As psychologist and researcher Brene Brown writes:
Perfectionism is a self-destructive and addictive belief system that fuels this primary thought: If I look perfect, and do everything perfectly, I can avoid or minimise the painful feelings of shame, judgment, and blame.
It’s taken me years to trudge through my insecurities and learn real vulnerability, a process that could only have taken place with the determined love of others. With the help of those whose belief in me was greater than my own, I came to learn the difference between strength and fear. I also came to see past the superficial difference between peace and quiet in how people express themselves. Positivity and the lack of noticeable struggles in our lives does not mean we feel peace and wholeness inside. Indeed, sometimes the very opposite is true.
My story is my story, but I think many people can relate, especially today’s young people who are growing up in an unprecedented time where social media – which, in essence, are communication tools of curation and comparison – informs their self-worth.
The reality is that we are living in a value crisis with many people struggling to feel their worthiness – the belief that it matters that they show up in life the next day. And of course it doesn’t stop there.

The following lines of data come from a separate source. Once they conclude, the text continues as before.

theorem test_header_commands_V66_to_V70 :
    framed (.ermVersion false 0) 0 0 = some (Packet.mk 0xA55A0130 0 0 0x5AA509C7 true 0) ∧
    framed (.initDevice true 0) 0 1 = some (Packet.mk 0xA55A4000 0 1 0x5AA5C894 true 0) ∧
    framed (.reset true 0) 0 1 = some (Packet.mk 0xA55A40B0 0 1 0x5AA546E8 true 0) ∧
    framed (.debugA true 3) 0xFFFFFFFF 0xFFFFFFFF =
      some (Packet.mk 0xA55A4153 0xFFFFFFFF 0xFFFFFFFF 0x5AA5C08B true 0) ∧
    framed (.nop false 0) 0 0 = some (Packet.mk 0xA55A0160 0 0 0x5AA545A3 true 0) := by decide +kernel

/-- The header of each other command (42_command_type.md R155 to R177), a get on channel 0. -/
theorem test_header_commands_of_no_vector :
    [Instr.captureEnable false 0, .gain false 0, .gainMode false 0, .bandwidth false 0, .irFilterCfg false 0,
     .transmitEnable false 0, .deviceStatus false 0, .multiplexMode false 0, .referenceSource false 0,
     .irFilterUse false 0, .agcParams false 0, .cmdCounter false 0, .chipsetId false 0, .firmwareUpdate false 0,
     .debugB false 0].map (fun i => (framed i 0 0).map Packet.hdr) =
    [some 0xA55A0010, some 0xA55A0030, some 0xA55A0040, some 0xA55A0050, some 0xA55A0070, some 0xA55A0080,
     some 0xA55A0090, some 0xA55A00A0, some 0xA55A00C0, some 0xA55A00D0, some 0xA55A00E0, some 0xA55A00F0,
     some 0xA55A0100, some 0xA55A0110, some 0xA55A0140] := by decide +kernel

/-- The classification that PARSE answers and writes, where it keeps the four words. -/
def parsed (a b c d : Word) : Option (Bool × BitVec 3) :=
  match answer (present (ask 0x00000014 a b c d)) with
  | some (r, p) =>
    if (r.r0, r.r1, r.r2, r.r3) = (a, b, c, d) ∧ (p.hdr, p.plh, p.pll, p.ftr, p.pv, p.pe) = (a, b, c, d, r.valid, r.err)
    then some (r.valid, r.err) else none
  | none => none

theorem test_parse_V80_to_V87 :
    parsed 0xA55A4060 0 0x00989680 0x5AA57BC7 = some (true, 0) ∧ parsed 0xA55A4060 0 0x00989680 0x5AA57BC6 = some (false, 1) ∧
    parsed 0xA55B4060 0 0x00989680 0x5AA5D53B = some (false, 2) ∧ parsed 0xA55A4060 0 0x00989680 0x5AA44CF7 = some (false, 2) ∧
    parsed 0xA55AC060 0 0x00989680 0x5AA52CB9 = some (false, 3) ∧ parsed 0xA55B4060 0 0x00989680 0x5AA57BC7 = some (false, 1) ∧
    parsed 0x00004060 0 0x00989680 0x000058B7 = some (false, 2) ∧
    parsed 0xA55AC060 0 0x00989680 0x00006745 = some (false, 2) := by decide +kernel

theorem test_parse_V88_to_V94 :
    parsed 0 0 0 0 = some (false, 1) ∧ parsed 0x5AA57BC7 0 0x00989680 0xA55A4060 = some (false, 1) ∧
    parsed 0xA55A7FFF 0 0x00989680 0x5AA5D9D4 = some (true, 0) ∧
    parsed 0xA55A0130 0x00038012 0x00000105 0x5AA56667 = some (true, 0) ∧
    parsed 0xA55A0120 0 0x0000A21C 0x5AA5FA6A = some (true, 0) ∧ parsed 0xA55A0060 0 0x000F423F 0x5AA53C6C = some (true, 0) ∧
    parsed 0xA55AC020 0x00000001 0x65A0BC00 0x5AA503B6 = some (false, 3) := by decide +kernel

When we feel so low that we would rather sleep our days away instead of being active and seeing our friends, we begin to search for ways to cope. We self-medicate to make ourselves feel better, often through unhealthy means and with only temporary success. It’s not hard to think of destructive coping habits: over- or under-eating, forced-vomiting, self-harm, excessive drinking, drug use, abortion, pornography, cyber addictions, and, in particularly extreme cases, suicide.
The evidence is certainly not hard to find. In my final year of university, I drove a good friend to the hospital after he consumed 24 sleeping pills. When asked by the triage nurse why he did it, he said, “because I didn’t want to wake up.” No one should ever feel the need to say that.
When your value is conditional on something or someone it can lead you into all sorts of scary possibilities and places.
When we say we are upstream at Signal Hill, what we mean is that we go after the root issue behind many of the challenges people face today: the internalized belief that our value is conditional. If we can eliminate the cause of our society’s value crisis, we can prevent its effects.
So why am I bought into our mission of helping young people become thriving influencers who value every person? Because, I care and know what it’s like to be afraid. Because not only have I despaired in feeling that I’m not “enough,” I’ve seen that same despair in the eyes of countless others and I won’t stand for it.
It is my personal mission, my life promise, at Signal Hill and beyond, to light the fire of hope in the hearts of young people so that they would know not despair but the joy of being fully alive as themselves.
As long as I live, I will not give up or stand aside. Why? Because every person, including myself, is worth it.
Derek Scott is the Executive Director of Signal Hill. He holds a Master of Theological Studies from Duke University and is passionate about Signal Hill’s goal to shift culture so that every person is valued and able to thrive.